Und dann noch eine Frage: "Woher kommt die Annahme, dass die Initiative von Herrn Steinhöfel ausgerechnet linken Idealen entspringen soll?" Wer sich mit dem Kampf der Kirchen in den Achtziger Jahren in der DDR beschäftigt, wird feststellen, dass es auch da genug Initiativen dieser Art gegeben hat.

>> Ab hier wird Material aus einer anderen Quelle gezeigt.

@[simp] theorem State.setTmp3_a (s : State) (v : Word) : (s.setTmp3 v).a = s.a := rfl
@[simp] theorem State.setTmp3_b (s : State) (v : Word) : (s.setTmp3 v).b = s.b := rfl
@[simp] theorem State.setTmp3_x (s : State) (v : Word) : (s.setTmp3 v).x = s.x := rfl
@[simp] theorem State.setTmp3_y (s : State) (v : Word) : (s.setTmp3 v).y = s.y := rfl
@[simp] theorem State.setTmp3_sp (s : State) (v : Word) : (s.setTmp3 v).sp = s.sp := rfl
@[simp] theorem State.setTmp3_pc (s : State) (v : Word) : (s.setTmp3 v).pc = s.pc := rfl
@[simp] theorem State.setTmp3_ccr (s : State) (v : Word) : (s.setTmp3 v).ccr = s.ccr := rfl
@[simp] theorem State.setTmp3_ipl (s : State) (v : Word) : (s.setTmp3 v).ipl = s.ipl := rfl
@[simp] theorem State.setTmp3_tmp1 (s : State) (v : Word) : (s.setTmp3 v).tmp1 = s.tmp1 := rfl
@[simp] theorem State.setTmp3_tmp2 (s : State) (v : Word) : (s.setTmp3 v).tmp2 = s.tmp2 := rfl
@[simp] theorem State.setTmp3_tmp3 (s : State) (v : Word) : (s.setTmp3 v).tmp3 = v := rfl
@[simp] theorem State.setTmp3_ppage (s : State) (v : Word) : (s.setTmp3 v).ppage = s.ppage := rfl
@[simp] theorem State.setTmp3_gpage (s : State) (v : Word) : (s.setTmp3 v).gpage = s.gpage := rfl
@[simp] theorem State.setTmp3_direct (s : State) (v : Word) : (s.setTmp3 v).direct = s.direct := rfl
@[simp] theorem State.setTmp3_vb (s : State) (v : Word) : (s.setTmp3 v).vb = s.vb := rfl
@[simp] theorem State.setTmp3_mem (s : State) (v : Word) : (s.setTmp3 v).mem = s.mem := rfl
@[simp] theorem State.setTmp3_run (s : State) (v : Word) : (s.setTmp3 v).run = s.run := rfl
@[simp] theorem State.setTmp3_iDelay (s : State) (v : Word) : (s.setTmp3 v).iDelay = s.iDelay := rfl
@[simp] theorem State.setTmp3_stale (s : State) (v : Word) : (s.setTmp3 v).stale = s.stale := rfl
@[simp] theorem State.setTmp3_inputs (s : State) (v : Word) : (s.setTmp3 v).inputs = s.inputs := rfl
@[simp] theorem State.setTmp3_device (s : State) (v : Word) : (s.setTmp3 v).device = s.device := rfl
@[simp] theorem State.setTmp3_free (s : State) (v : Word) : (s.setTmp3 v).free = s.free := rfl

@[simp] theorem State.setPpage_a (s : State) (v : Byte) : (s.setPpage v).a = s.a := rfl
@[simp] theorem State.setPpage_b (s : State) (v : Byte) : (s.setPpage v).b = s.b := rfl
@[simp] theorem State.setPpage_x (s : State) (v : Byte) : (s.setPpage v).x = s.x := rfl
@[simp] theorem State.setPpage_y (s : State) (v : Byte) : (s.setPpage v).y = s.y := rfl
@[simp] theorem State.setPpage_sp (s : State) (v : Byte) : (s.setPpage v).sp = s.sp := rfl
@[simp] theorem State.setPpage_pc (s : State) (v : Byte) : (s.setPpage v).pc = s.pc := rfl
@[simp] theorem State.setPpage_ccr (s : State) (v : Byte) : (s.setPpage v).ccr = s.ccr := rfl
@[simp] theorem State.setPpage_ipl (s : State) (v : Byte) : (s.setPpage v).ipl = s.ipl := rfl
@[simp] theorem State.setPpage_tmp1 (s : State) (v : Byte) : (s.setPpage v).tmp1 = s.tmp1 := rfl
@[simp] theorem State.setPpage_tmp2 (s : State) (v : Byte) : (s.setPpage v).tmp2 = s.tmp2 := rfl
@[simp] theorem State.setPpage_tmp3 (s : State) (v : Byte) : (s.setPpage v).tmp3 = s.tmp3 := rfl
@[simp] theorem State.setPpage_ppage (s : State) (v : Byte) : (s.setPpage v).ppage = v := rfl
@[simp] theorem State.setPpage_gpage (s : State) (v : Byte) : (s.setPpage v).gpage = s.gpage := rfl
@[simp] theorem State.setPpage_direct (s : State) (v : Byte) : (s.setPpage v).direct = s.direct := rfl
@[simp] theorem State.setPpage_vb (s : State) (v : Byte) : (s.setPpage v).vb = s.vb := rfl
@[simp] theorem State.setPpage_mem (s : State) (v : Byte) : (s.setPpage v).mem = s.mem := rfl
@[simp] theorem State.setPpage_run (s : State) (v : Byte) : (s.setPpage v).run = s.run := rfl
@[simp] theorem State.setPpage_iDelay (s : State) (v : Byte) : (s.setPpage v).iDelay = s.iDelay := rfl
@[simp] theorem State.setPpage_stale (s : State) (v : Byte) : (s.setPpage v).stale = s.stale := rfl
@[simp] theorem State.setPpage_inputs (s : State) (v : Byte) : (s.setPpage v).inputs = s.inputs := rfl
@[simp] theorem State.setPpage_device (s : State) (v : Byte) : (s.setPpage v).device = s.device := rfl
@[simp] theorem State.setPpage_free (s : State) (v : Byte) : (s.setPpage v).free = s.free := rfl

@[simp] theorem State.setRun_a (s : State) (v : RunState) : (s.setRun v).a = s.a := rfl
@[simp] theorem State.setRun_b (s : State) (v : RunState) : (s.setRun v).b = s.b := rfl
@[simp] theorem State.setRun_x (s : State) (v : RunState) : (s.setRun v).x = s.x := rfl
@[simp] theorem State.setRun_y (s : State) (v : RunState) : (s.setRun v).y = s.y := rfl
@[simp] theorem State.setRun_sp (s : State) (v : RunState) : (s.setRun v).sp = s.sp := rfl
@[simp] theorem State.setRun_pc (s : State) (v : RunState) : (s.setRun v).pc = s.pc := rfl
@[simp] theorem State.setRun_ccr (s : State) (v : RunState) : (s.setRun v).ccr = s.ccr := rfl
@[simp] theorem State.setRun_ipl (s : State) (v : RunState) : (s.setRun v).ipl = s.ipl := rfl
@[simp] theorem State.setRun_tmp1 (s : State) (v : RunState) : (s.setRun v).tmp1 = s.tmp1 := rfl
@[simp] theorem State.setRun_tmp2 (s : State) (v : RunState) : (s.setRun v).tmp2 = s.tmp2 := rfl
@[simp] theorem State.setRun_tmp3 (s : State) (v : RunState) : (s.setRun v).tmp3 = s.tmp3 := rfl
@[simp] theorem State.setRun_ppage (s : State) (v : RunState) : (s.setRun v).ppage = s.ppage := rfl
@[simp] theorem State.setRun_gpage (s : State) (v : RunState) : (s.setRun v).gpage = s.gpage := rfl
@[simp] theorem State.setRun_direct (s : State) (v : RunState) : (s.setRun v).direct = s.direct := rfl
@[simp] theorem State.setRun_vb (s : State) (v : RunState) : (s.setRun v).vb = s.vb := rfl
@[simp] theorem State.setRun_mem (s : State) (v : RunState) : (s.setRun v).mem = s.mem := rfl
@[simp] theorem State.setRun_run (s : State) (v : RunState) : (s.setRun v).run = v := rfl
@[simp] theorem State.setRun_iDelay (s : State) (v : RunState) : (s.setRun v).iDelay = s.iDelay := rfl
@[simp] theorem State.setRun_stale (s : State) (v : RunState) : (s.setRun v).stale = s.stale := rfl
@[simp] theorem State.setRun_inputs (s : State) (v : RunState) : (s.setRun v).inputs = s.inputs := rfl
@[simp] theorem State.setRun_device (s : State) (v : RunState) : (s.setRun v).device = s.device := rfl
@[simp] theorem State.setRun_free (s : State) (v : RunState) : (s.setRun v).free = s.free := rfl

21.07.2019 10:09 Maria A. 5

Dass sich junge Menschen für linke Ideale begeistern können, ist absolut verständlich. Und dass es später bei den meisten Menschen zu einer anderen Sichtweise kommen kann, liegt daran, dass Lebenserfahrung und Altersweisheit dazu kommen. Was also sollte man daran kritisieren, was dieser junge Mann von sich gibt? Oder auch daran, dass er diese Aktion organisiert hat? Weder er, noch die Teilnehmer an diesem parteilichen Gedankenaustausch, werden zum jetzigen Zeitpunkt trotz gemeinsamer Diskussion von ihren Überzeugungen abzubringen sein.

21.07.2019 09:12 Gerald 4

Die SPD sagte ab! Wegen Krankheit gab es Terminprobleme!
Kann man da nicht einen Ersatz schicken! Schon wegen der miserablen Umfragewerte der SPD in Sachsen! Oder ist die Personaldecke der SPD auch in Torgau sehr dünn? Muss der SPD dann zu denken geben! So kann man keinen überzeugen, die SPD am 01.09. zu wählen! Es sei denn, daß man sich mit dem Ergebnis der letzten Wahl zufrieden gibt! Und das als Erfolg wertet! Wie das der Herr Dulig vor einigen Wochen gesagt hat! Auch das muss zu denken geben!

21.07.2019 07:56 Franko54 3

ich habe mit mehr als zwanzig Bundestagsabgeordneten
bzw. Ministern E-Mails ausgetauscht, unter Anderem auch über die Zwangsmitgliedschaft in einer privaten Krankenversicherung. Sie antworten eigentlich Alle. Manche ergriffen, manche
teilnahmslos geradezu desinteressiert, letzteres war besonders bei den Grünen und der CDU zu beobachten. Zusammenfassen kann ich es mit einem Satz:
"Das tut uns ja alles sehr Leid, aber da müssen Sie
(also ich) mal sehen wie sie kommen".
Der junge Mann als Veranstalter wird auch noch lernen,
das seine Aktion nur heiße Luft bringt.

21.07.2019 07:32 Skywalker 2

Das Engagement des jungen Mannes in allen Ehren, aber von Politikverdrossenheit würde ich nicht unbedingt sprechen - in Nordsachsen respektive Torgau war die AFD bei den Europawahlen / Kommunalwahlen Wahlsieger und bereits 2017 haben die Torgauer auf dem Marktplatz Frau Merkel wissen lassen, was sie von ihr und Ihrer Politik halten. Appelle, Verunglimpfungen, die untauglichen Versuche von Schreck & Co....es wird alles nichts nützen

20.07.2019 21:21 Guy Montag 1

Eine Veranstaltung zu organisieren welche verschiedene Meinungen toleriert, ist fuer einen BRD-"Linken" aeusserst ungewoehnlich.
Ein sympathischer und mutiger junger Mann!
Hoffentlich gibt`s keinen Aerger mit den Genossen.